Et d’ailleurs y a t-il encore une place pour la régate dans ces circonstances ? Pour les plus aguerris, oui. La différence s’opèrera entre ceux qui auront cassé ou pas, entre ceux qui mettront la pédale douce pendant que d’autres continueront à faire avancer leur frêle embarcation dans le mauvais temps. C’était le cas de Nicolas Bérenger, 3e au pointage de 15h00, encore sous grand spi au moment de la vacation. « C’est très humide, je serre les fesses car avec 35 nœuds, il ne faut pas faire d’erreur. Ce matin, j’ai vu 19,85 noeuds affichés sur mes instruments, c’est mon record. Mais c’est plutôt pas mal parce que depuis, je vois un bateau qui grossit devant moi, et dessus, y’a écrit F.O.N.C.I.A … »

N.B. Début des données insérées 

/-- A whole period in units of one ends in the transition out of its mode. -/
theorem iterate_ppuAdvance_period (h : s.AtStart m y) : (State.ppuAdvance 1)^[m.units] s = s.ppuTransition := by
  obtain ⟨hm, -, hpcnt⟩ := h
  obtain ⟨k, hk⟩ := Nat.exists_eq_succ_of_ne_zero m.units_pos.ne'
  rw [hk, Function.iterate_succ_apply', iterate_ppuAdvance_of_lt (by rw [hm]; omega)]
  have hge : (s.setPcnt (s.ppu.pcnt + k)).ppu.pcnt + 1 ≥ (s.setPcnt (s.ppu.pcnt + k)).ppu.mode.units := by
    show s.ppu.pcnt + k + 1 ≥ s.ppu.mode.units
    rw [hm]; omega
  rw [ppuAdvance_of_ge _ hge, ppuTransition_setPcnt]

/-- The 114 units of a visible line go through its three modes and end in the transition out of `HBLANK`. -/
theorem iterate_ppuAdvance_line (h : s.AtStart .oamScan y) :
    (State.ppuAdvance 1)^[20 + 43 + 51] s = s.leaveOamScan.leavePixelTransfer.leaveHblank := by
  have h1 := leaveOamScan_atStart h
  have h2 := leavePixelTransfer_atStart h1
  show (State.ppuAdvance 1)^[PpuMode.hblank.units + (PpuMode.pixelTransfer.units + PpuMode.oamScan.units)] s = _
  rw [Function.iterate_add_apply, Function.iterate_add_apply, iterate_ppuAdvance_period h, ppuTransition_oamScan _ h.1,
    iterate_ppuAdvance_period h1, ppuTransition_pixelTransfer _ h1.1, iterate_ppuAdvance_period h2,
    ppuTransition_hblank _ h2.1]

theorem iterate_ppuAdvance_lines (h : s.AtStart .oamScan 0) {k : Nat} (hk : k < 144) :
    ((State.ppuAdvance 1)^[(20 + 43 + 51) * k] s).AtStart .oamScan k := by
  induction k with
  | zero => exact h
  | succ k ih =>
    have hline := ih (by omega)
    rw [Nat.mul_succ, Nat.add_comm, Function.iterate_add_apply, iterate_ppuAdvance_line hline]
    exact leaveHblank_atStart (leavePixelTransfer_atStart (leaveOamScan_atStart hline)) (by omega)

/-- The last visible line ends in `VBLANK`. -/
theorem iterate_ppuAdvance_frame (h : s.AtStart .oamScan 0) {t : State}
    (ht : t = (State.ppuAdvance 1)^[(20 + 43 + 51) * (143 + 1)] s) : t.AtStart .vblank 144 ∧ t.iflag.getLsbD 0 = true := by
  have hline := iterate_ppuAdvance_lines h (k := 143) (by decide)
  rw [Nat.mul_succ, Nat.add_comm, Function.iterate_add_apply, iterate_ppuAdvance_line hline] at ht
  rw [ht]
  exact leaveHblank_atStart_vblank (leavePixelTransfer_atStart (leaveOamScan_atStart hline))

/-- Settles O56: line by line to the last visible one, and out of that one into `VBLANK`. -/
theorem pictureFrame : Obligations.PictureFrame := by
  intro s hm hly hpcnt
  have h : s.AtStart .oamScan 0 := ⟨hm, congrArg BitVec.toNat hly, hpcnt⟩
  refine ⟨fun k hk => iterate_ppuAdvance_lines h hk, ?_⟩
  rintro k rfl t
  obtain ⟨⟨hmode, hlast, hpcnt⟩, hvblank⟩ := iterate_ppuAdvance_frame h (t := t) rfl
  exact ⟨hmode, BitVec.eq_of_toNat_eq hlast, hpcnt, hvblank⟩

end Sys2Proof.Machine
end

section
/-! PROOFS. The fetch and what it runs (spec 30_encoding.md R100, R101, R118; 60_exceptions.md R300, R375). -/

namespace Sys2Proof.Machine

/-! ### The length of what is decoded (R100, R101) -/

theorem length_decodeExtended (o : Byte) : (decodeExtended o).length = 2 := by
  fun_cases decodeExtended o <;> rfl

theorem length_decodeX0 (o n h : Byte) : (decodeX0 o n h).length = (decodeX0 o 0 0).length := by
  fun_cases decodeX0 o n h <;> simp_all [decodeX0] <;> rfl

theorem length_decodeX3 (o n h : Byte) : (decodeX3 o n h).length = (decodeX3 o 0 0).length := by
  fun_cases decodeX3 o n h <;> simp_all [decodeX3, length_decodeExtended] <;> rfl

/-- The operand bytes do not bear on the length. -/
theorem length_decodeOp (o n h : Byte) : (decodeOp o n h).length = opLength o := by
  unfold opLength decodeOp
  split
  · exact length_decodeX0 o n h
  · rfl
  · rfl
  · exact length_decodeX3 o n h

/-- The state with `PC` past `n` bytes that were read there, and `boot` clear if 0x0100 was among them (R26, R74). -/
def State.pastBytes (s : State) (n : Nat) : State :=
  { s with
    regs := { s.regs with pc := s.regs.pc + BitVec.ofNat 16 n }
    boot := s.boot && !(List.range n).any fun k => s.regs.pc + BitVec.ofNat 16 k == 0x0100 }

variable (s : State)

theorem pastBytes_zero : s.pastBytes 0 = s := by
  simp [State.pastBytes]

theorem peek_pastBytes {n : Nat} (hn : n ≤ 2) :
    (s.pastBytes n).peek (s.regs.pc + BitVec.ofNat 16 n) = s.peek (s.regs.pc + BitVec.ofNat 16 n) := by
  refine peek_congr (fun hb => ?_) rfl rfl (fun _ => rfl) (fun _ => rfl) (fun _ => rfl)
  have hnone : ((List.range n).any fun k => s.regs.pc + BitVec.ofNat 16 k == 0x0100) = false := by
    rw [List.any_eq_false]
    intro k hk
    have := List.mem_range.1 hk
    rw [beq_iff_eq]
    bv_omega
  show (s.boot && !_) = s.boot
  rw [hnone, Bool.not_false, Bool.and_true]

theorem afterRead_eq (a : Word) : s.afterRead a = { s with boot := s.boot && !(a == 0x0100) } := by
  by_cases h : a = 0x0100
  · rw [State.afterRead, if_pos h, beq_iff_eq.2 h, Bool.not_true, Bool.and_false]
  · rw [afterRead_ne s h, beq_false_of_ne h, Bool.not_false, Bool.and_true]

Michel Desjoyeaux, muet à la VHF, était certainement dans la même position, à l’attaque derrière le leader du jour, Gérald Veniard (Scutum), pointé en tête depuis 4 heures ce matin. Ces trois là, auxquels il faut ajouter Frédéric Duthil (Distinxion), 4e à 1,6 milles de Veniard, impriment leur rythme au reste de la flotte qui commençait à serrer davantage le vent en milieu d’après-midi. De petits écarts commencent à apparaître : Vincent Biarnes (Côtes d’Armor), 15e et premier bizuth, accuse désormais 10 milles de retard sur les meneurs.

Mais jusqu’à quand pourront-il tenir à cette cadence ? La nuit n’amènera aucun répit aux marins, bien au contraire. Le vent va forcir temporairement avec 40 nœuds établis et des rafales à 50. La mer va se creuser et les vagues atteindre les 5 mètres. Ce ne sera pas une partie de plaisir et probablement plus une régate. Il faudra temporairement oublier les résultats et penser à soi.